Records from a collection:
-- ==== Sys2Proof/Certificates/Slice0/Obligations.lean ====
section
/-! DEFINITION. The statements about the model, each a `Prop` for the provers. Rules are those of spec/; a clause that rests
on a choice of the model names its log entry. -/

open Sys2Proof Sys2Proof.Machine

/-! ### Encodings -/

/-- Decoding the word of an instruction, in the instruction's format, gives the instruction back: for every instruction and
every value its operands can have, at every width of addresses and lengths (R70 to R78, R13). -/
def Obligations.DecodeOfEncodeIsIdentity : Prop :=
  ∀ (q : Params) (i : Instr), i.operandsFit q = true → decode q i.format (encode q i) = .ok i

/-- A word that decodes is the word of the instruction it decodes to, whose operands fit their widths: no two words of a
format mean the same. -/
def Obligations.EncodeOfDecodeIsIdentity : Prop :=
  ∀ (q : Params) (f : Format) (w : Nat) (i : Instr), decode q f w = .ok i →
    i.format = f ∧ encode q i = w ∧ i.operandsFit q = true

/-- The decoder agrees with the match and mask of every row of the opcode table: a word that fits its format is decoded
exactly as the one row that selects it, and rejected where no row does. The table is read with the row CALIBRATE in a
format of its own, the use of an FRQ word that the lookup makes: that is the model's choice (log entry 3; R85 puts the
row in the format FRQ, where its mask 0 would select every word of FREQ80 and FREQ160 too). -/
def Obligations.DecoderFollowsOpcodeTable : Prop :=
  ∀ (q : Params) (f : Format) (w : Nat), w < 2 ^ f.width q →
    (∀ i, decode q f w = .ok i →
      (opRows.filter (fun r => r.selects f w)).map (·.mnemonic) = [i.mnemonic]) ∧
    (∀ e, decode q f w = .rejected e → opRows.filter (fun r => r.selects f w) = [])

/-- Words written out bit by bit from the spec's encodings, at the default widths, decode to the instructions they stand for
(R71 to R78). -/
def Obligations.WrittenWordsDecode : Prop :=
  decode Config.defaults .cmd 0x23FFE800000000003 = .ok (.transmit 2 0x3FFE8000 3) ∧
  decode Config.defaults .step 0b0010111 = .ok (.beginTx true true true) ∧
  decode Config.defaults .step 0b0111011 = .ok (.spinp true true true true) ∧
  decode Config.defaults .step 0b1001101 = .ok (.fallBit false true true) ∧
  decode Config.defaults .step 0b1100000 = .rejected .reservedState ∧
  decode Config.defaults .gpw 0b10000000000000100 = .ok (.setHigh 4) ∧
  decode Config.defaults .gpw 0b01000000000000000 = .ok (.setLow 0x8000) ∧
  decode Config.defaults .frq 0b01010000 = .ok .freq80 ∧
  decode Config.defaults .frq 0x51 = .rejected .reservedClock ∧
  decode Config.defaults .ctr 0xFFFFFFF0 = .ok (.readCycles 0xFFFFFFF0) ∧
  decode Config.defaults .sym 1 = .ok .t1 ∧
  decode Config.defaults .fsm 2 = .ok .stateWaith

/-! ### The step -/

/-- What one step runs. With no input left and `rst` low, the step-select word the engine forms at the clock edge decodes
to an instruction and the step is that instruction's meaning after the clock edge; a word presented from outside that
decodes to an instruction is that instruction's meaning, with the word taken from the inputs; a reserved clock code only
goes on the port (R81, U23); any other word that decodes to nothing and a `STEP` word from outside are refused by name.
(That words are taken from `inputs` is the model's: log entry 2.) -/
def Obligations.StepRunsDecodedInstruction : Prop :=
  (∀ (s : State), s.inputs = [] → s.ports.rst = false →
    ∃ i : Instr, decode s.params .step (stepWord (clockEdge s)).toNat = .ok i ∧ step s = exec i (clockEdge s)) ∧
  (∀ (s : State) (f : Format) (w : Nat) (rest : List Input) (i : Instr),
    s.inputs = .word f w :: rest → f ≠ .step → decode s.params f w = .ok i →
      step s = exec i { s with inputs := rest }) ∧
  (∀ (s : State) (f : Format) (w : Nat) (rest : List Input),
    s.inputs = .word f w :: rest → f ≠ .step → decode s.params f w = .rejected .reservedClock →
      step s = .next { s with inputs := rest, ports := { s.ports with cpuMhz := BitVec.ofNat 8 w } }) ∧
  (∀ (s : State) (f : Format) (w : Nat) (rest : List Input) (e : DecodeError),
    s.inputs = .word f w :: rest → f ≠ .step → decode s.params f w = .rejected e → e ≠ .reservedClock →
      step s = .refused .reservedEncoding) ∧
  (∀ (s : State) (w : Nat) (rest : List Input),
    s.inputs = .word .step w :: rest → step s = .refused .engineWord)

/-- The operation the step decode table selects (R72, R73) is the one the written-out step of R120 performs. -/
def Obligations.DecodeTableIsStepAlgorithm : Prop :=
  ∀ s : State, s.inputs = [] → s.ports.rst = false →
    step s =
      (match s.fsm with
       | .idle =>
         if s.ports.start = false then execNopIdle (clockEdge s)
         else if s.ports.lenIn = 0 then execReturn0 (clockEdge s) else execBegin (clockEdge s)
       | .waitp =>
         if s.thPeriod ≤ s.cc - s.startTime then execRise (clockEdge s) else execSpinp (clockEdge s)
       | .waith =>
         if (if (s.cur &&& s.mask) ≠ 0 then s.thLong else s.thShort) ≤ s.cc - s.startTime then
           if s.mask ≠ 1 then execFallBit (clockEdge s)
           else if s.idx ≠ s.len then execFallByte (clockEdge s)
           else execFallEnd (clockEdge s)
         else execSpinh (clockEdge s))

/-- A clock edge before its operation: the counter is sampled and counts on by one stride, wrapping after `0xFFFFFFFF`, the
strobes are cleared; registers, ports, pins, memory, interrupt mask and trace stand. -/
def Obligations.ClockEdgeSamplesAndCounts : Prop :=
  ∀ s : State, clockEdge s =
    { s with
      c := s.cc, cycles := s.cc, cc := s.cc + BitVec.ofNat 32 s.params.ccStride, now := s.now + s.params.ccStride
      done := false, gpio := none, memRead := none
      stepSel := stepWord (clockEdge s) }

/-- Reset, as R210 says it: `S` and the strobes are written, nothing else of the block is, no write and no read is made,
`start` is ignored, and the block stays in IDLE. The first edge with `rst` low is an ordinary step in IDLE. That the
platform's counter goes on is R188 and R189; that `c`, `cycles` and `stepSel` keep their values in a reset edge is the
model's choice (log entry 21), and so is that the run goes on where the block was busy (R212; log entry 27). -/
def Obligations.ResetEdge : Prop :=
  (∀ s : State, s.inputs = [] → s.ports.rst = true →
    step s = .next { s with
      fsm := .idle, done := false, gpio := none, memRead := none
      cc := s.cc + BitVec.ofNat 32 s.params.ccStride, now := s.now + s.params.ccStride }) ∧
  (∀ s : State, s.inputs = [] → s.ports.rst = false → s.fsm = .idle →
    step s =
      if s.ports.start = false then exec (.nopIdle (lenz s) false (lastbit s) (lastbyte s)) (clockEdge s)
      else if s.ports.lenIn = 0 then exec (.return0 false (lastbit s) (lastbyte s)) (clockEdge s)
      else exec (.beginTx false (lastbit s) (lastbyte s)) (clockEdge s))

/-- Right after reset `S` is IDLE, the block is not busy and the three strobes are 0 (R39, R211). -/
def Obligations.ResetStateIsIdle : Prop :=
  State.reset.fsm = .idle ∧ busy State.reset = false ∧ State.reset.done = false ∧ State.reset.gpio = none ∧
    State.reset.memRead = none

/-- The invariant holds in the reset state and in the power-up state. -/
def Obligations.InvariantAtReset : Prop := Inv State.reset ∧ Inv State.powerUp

> **Instructions to follow**: Give every entry again, character for character.

> **Answer box**:
-- ==== Sys2Proof/Certificates/Slice0/Obligations.lean ====
section
/-! DEFINITION. The statements about the model, each a `Prop` for the provers. Rules are those of spec/; a clause that rests
on a choice of the model names its log entry. -/

open Sys2Proof Sys2Proof.Machine

/-! ### Encodings -/

/-- Decoding the word of an instruction, in the instruction's format, gives the instruction back: for every instruction and
every value its operands can have, at every width of addresses and lengths (R70 to R78, R13). -/
def Obligations.DecodeOfEncodeIsIdentity : Prop :=
  ∀ (q : Params) (i : Instr), i.operandsFit q = true → decode q i.format (encode q i) = .ok i

/-- A word that decodes is the word of the instruction it decodes to, whose operands fit their widths: no two words of a
format mean the same. -/
def Obligations.EncodeOfDecodeIsIdentity : Prop :=
  ∀ (q : Params) (f : Format) (w : Nat) (i : Instr), decode q f w = .ok i →
    i.format = f ∧ encode q i = w ∧ i.operandsFit q = true

/-- The decoder agrees with the match and mask of every row of the opcode table: a word that fits its format is decoded
exactly as the one row that selects it, and rejected where no row does. The table is read with the row CALIBRATE in a
format of its own, the use of an FRQ word that the lookup makes: that is the model's choice (log entry 3; R85 puts the
row in the format FRQ, where its mask 0 would select every word of FREQ80 and FREQ160 too). -/
def Obligations.DecoderFollowsOpcodeTable : Prop :=
  ∀ (q : Params) (f : Format) (w : Nat), w < 2 ^ f.width q →
    (∀ i, decode q f w = .ok i →
      (opRows.filter (fun r => r.selects f w)).map (·.mnemonic) = [i.mnemonic]) ∧
    (∀ e, decode q f w = .rejected e → opRows.filter (fun r => r.selects f w) = [])

/-- Words written out bit by bit from the spec's encodings, at the default widths, decode to the instructions they stand for
(R71 to R78). -/
def Obligations.WrittenWordsDecode : Prop :=
  decode Config.defaults .cmd 0x23FFE800000000003 = .ok (.transmit 2 0x3FFE8000 3) ∧
  decode Config.defaults .step 0b0010111 = .ok (.beginTx true true true) ∧
  decode Config.defaults .step 0b0111011 = .ok (.spinp true true true true) ∧
  decode Config.defaults .step 0b1001101 = .ok (.fallBit false true true) ∧
  decode Config.defaults .step 0b1100000 = .rejected .reservedState ∧
  decode Config.defaults .gpw 0b10000000000000100 = .ok (.setHigh 4) ∧
  decode Config.defaults .gpw 0b01000000000000000 = .ok (.setLow 0x8000) ∧
  decode Config.defaults .frq 0b01010000 = .ok .freq80 ∧
  decode Config.defaults .frq 0x51 = .rejected .reservedClock ∧
  decode Config.defaults .ctr 0xFFFFFFF0 = .ok (.readCycles 0xFFFFFFF0) ∧
  decode Config.defaults .sym 1 = .ok .t1 ∧
  decode Config.defaults .fsm 2 = .ok .stateWaith

/-! ### The step -/

/-- What one step runs. With no input left and `rst` low, the step-select word the engine forms at the clock edge decodes
to an instruction and the step is that instruction's meaning after the clock edge; a word presented from outside that
decodes to an instruction is that instruction's meaning, with the word taken from the inputs; a reserved clock code only
goes on the port (R81, U23); any other word that decodes to nothing and a `STEP` word from outside are refused by name.
(That words are taken from `inputs` is the model's: log entry 2.) -/
def Obligations.StepRunsDecodedInstruction : Prop :=
  (∀ (s : State), s.inputs = [] → s.ports.rst = false →
    ∃ i : Instr, decode s.params .step (stepWord (clockEdge s)).toNat = .ok i ∧ step s = exec i (clockEdge s)) ∧
  (∀ (s : State) (f : Format) (w : Nat) (rest : List Input) (i : Instr),
    s.inputs = .word f w :: rest → f ≠ .step → decode s.params f w = .ok i →
      step s = exec i { s with inputs := rest }) ∧
  (∀ (s : State) (f : Format) (w : Nat) (rest : List Input),
    s.inputs = .word f w :: rest → f ≠ .step → decode s.params f w = .rejected .reservedClock →
      step s = .next { s with inputs := rest, ports := { s.ports with cpuMhz := BitVec.ofNat 8 w } }) ∧
  (∀ (s : State) (f : Format) (w : Nat) (rest : List Input) (e : DecodeError),
    s.inputs = .word f w :: rest → f ≠ .step → decode s.params f w = .rejected e → e ≠ .reservedClock →
      step s = .refused .reservedEncoding) ∧
  (∀ (s : State) (w : Nat) (rest : List Input),
    s.inputs = .word .step w :: rest → step s = .refused .engineWord)

/-- The operation the step decode table selects (R72, R73) is the one the written-out step of R120 performs. -/
def Obligations.DecodeTableIsStepAlgorithm : Prop :=
  ∀ s : State, s.inputs = [] → s.ports.rst = false →
    step s =
      (match s.fsm with
       | .idle =>
         if s.ports.start = false then execNopIdle (clockEdge s)
         else if s.ports.lenIn = 0 then execReturn0 (clockEdge s) else execBegin (clockEdge s)
       | .waitp =>
         if s.thPeriod ≤ s.cc - s.startTime then execRise (clockEdge s) else execSpinp (clockEdge s)
       | .waith =>
         if (if (s.cur &&& s.mask) ≠ 0 then s.thLong else s.thShort) ≤ s.cc - s.startTime then
           if s.mask ≠ 1 then execFallBit (clockEdge s)
           else if s.idx ≠ s.len then execFallByte (clockEdge s)
           else execFallEnd (clockEdge s)
         else execSpinh (clockEdge s))

/-- A clock edge before its operation: the counter is sampled and counts on by one stride, wrapping after `0xFFFFFFFF`, the
strobes are cleared; registers, ports, pins, memory, interrupt mask and trace stand. -/
def Obligations.ClockEdgeSamplesAndCounts : Prop :=
  ∀ s : State, clockEdge s =
    { s with
      c := s.cc, cycles := s.cc, cc := s.cc + BitVec.ofNat 32 s.params.ccStride, now := s.now + s.params.ccStride
      done := false, gpio := none, memRead := none
      stepSel := stepWord (clockEdge s) }

/-- Reset, as R210 says it: `S` and the strobes are written, nothing else of the block is, no write and no read is made,
`start` is ignored, and the block stays in IDLE. The first edge with `rst` low is an ordinary step in IDLE. That the
platform's counter goes on is R188 and R189; that `c`, `cycles` and `stepSel` keep their values in a reset edge is the
model's choice (log entry 21), and so is that the run goes on where the block was busy (R212; log entry 27). -/
def Obligations.ResetEdge : Prop :=
  (∀ s : State, s.inputs = [] → s.ports.rst = true →
    step s = .next { s with
      fsm := .idle, done := false, gpio := none, memRead := none
      cc := s.cc + BitVec.ofNat 32 s.params.ccStride, now := s.now + s.params.ccStride }) ∧
  (∀ s : State, s.inputs = [] → s.ports.rst = false → s.fsm = .idle →
    step s =
      if s.ports.start = false then exec (.nopIdle (lenz s) false (lastbit s) (lastbyte s)) (clockEdge s)
      else if s.ports.lenIn = 0 then exec (.return0 false (lastbit s) (lastbyte s)) (clockEdge s)
      else exec (.beginTx false (lastbit s) (lastbyte s)) (clockEdge s))

/-- Right after reset `S` is IDLE, the block is not busy and the three strobes are 0 (R39, R211). -/
def Obligations.ResetStateIsIdle : Prop :=
  State.reset.fsm = .idle ∧ busy State.reset = false ∧ State.reset.done = false ∧ State.reset.gpio = none ∧
    State.reset.memRead = none

/-- The invariant holds in the reset state and in the power-up state. -/
def Obligations.InvariantAtReset : Prop := Inv State.reset ∧ Inv State.powerUp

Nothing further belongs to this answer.